Another way of monitoring budget is running of a forecast of actual till year end to
understand what the situation will be at year end. If it is indicative of better performance
then management may consider of not taking corrective action.

Analysis of budget variance

Variances are deviations from what was set as a target. They can be either favorable or
adverse. Analysis of budget variance involves understanding of the type of variance.
 Planning Variance: If a variance occurs due to the original budget being unrealistic
or made from false data then rectification or improvement will only be possible by
revisiting the original plan and modify it in accordance with the real situation of
Hardwood Products.
 Operational Variance: If a variance occurs due to staff being not efficient in
conducting its own duties and set goals being not achieved then such a variance is
called as operational variance. To address operational variance, management
needs to sit again with the concerned department to look for the reasons of
deviation and how can one improve worsening results. Management could offer
incentives at the communication phase of the budgeting to reduce chances of
operational variances arising.
Materiality for a variance should also be set. Management should also have an idea of what
should be investigated, improved and what should be ignored. Sometimes variances are also
interlinked. For example, an adverse direct labor price variance may not always be bad as
hiring skillful staff could also result in favorable efficiency variances resulting in overall
benefit for the company.

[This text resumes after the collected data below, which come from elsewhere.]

-- ==== Sys2Proof/Machine/Bytes.lean ====
section
/-! DEFINITION. Byte order and two's complement (`00_scope.md` R10, R11; `20_memory.md` R68, R70). -/

namespace Sys2Proof.Machine

/-- `LE_(8n)(v)`: the `n` bytes of `v`, least significant first (R11). -/
def leBytes : Nat → Nat → List Byte
  | 0, _ => []
  | n + 1, v => BitVec.ofNat 8 v :: leBytes n (v / 256)

/-- The little-endian number a byte sequence spells: `sum bs[i] * 256^i` (R11, R70). -/
def leNat : List Byte → Nat
  | [] => 0
  | b :: bs => b.toNat + 256 * leNat bs

/-- `MemRead(buf, off, n)` (R11). -/
def memRead (buf : List Byte) (off n : Nat) : Nat :=
  leNat ((buf.drop off).take n)

/-- `MemWrite(buf, off, n, v)` (R11). -/
def memWrite (buf : List Byte) (off n v : Nat) : List Byte :=
  buf.take off ++ leBytes n v ++ buf.drop (off + n)

/-- `to_uN(z) = z mod 2^N` (R10). -/
def toUnsigned (bits : Nat) (z : Int) : Nat :=
  (z % (2 ^ bits : Nat)).toNat

/-- An integer that lies in `bits` bits, as `bits / 8` bytes: `LE_N(to_uN(z))` (R99). -/
def leInt (n : Nat) (z : Int) : List Byte :=
  leBytes n (toUnsigned (8 * n) z)

end Sys2Proof.Machine
end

Management should consider analysis from this viewpoint as well.

Conclusion
The purpose of this report is to explain budget objectives, components and assumptions
used in the budget. How should Hardwood Products communicate its budget and method
for its monitoring. How can Hardwood Products analyze variances in a meaningful way to get
better results of its budgeting and control process. In short, budgets require a co-ordinated
effort of all departments of an organization to be implemented successfully.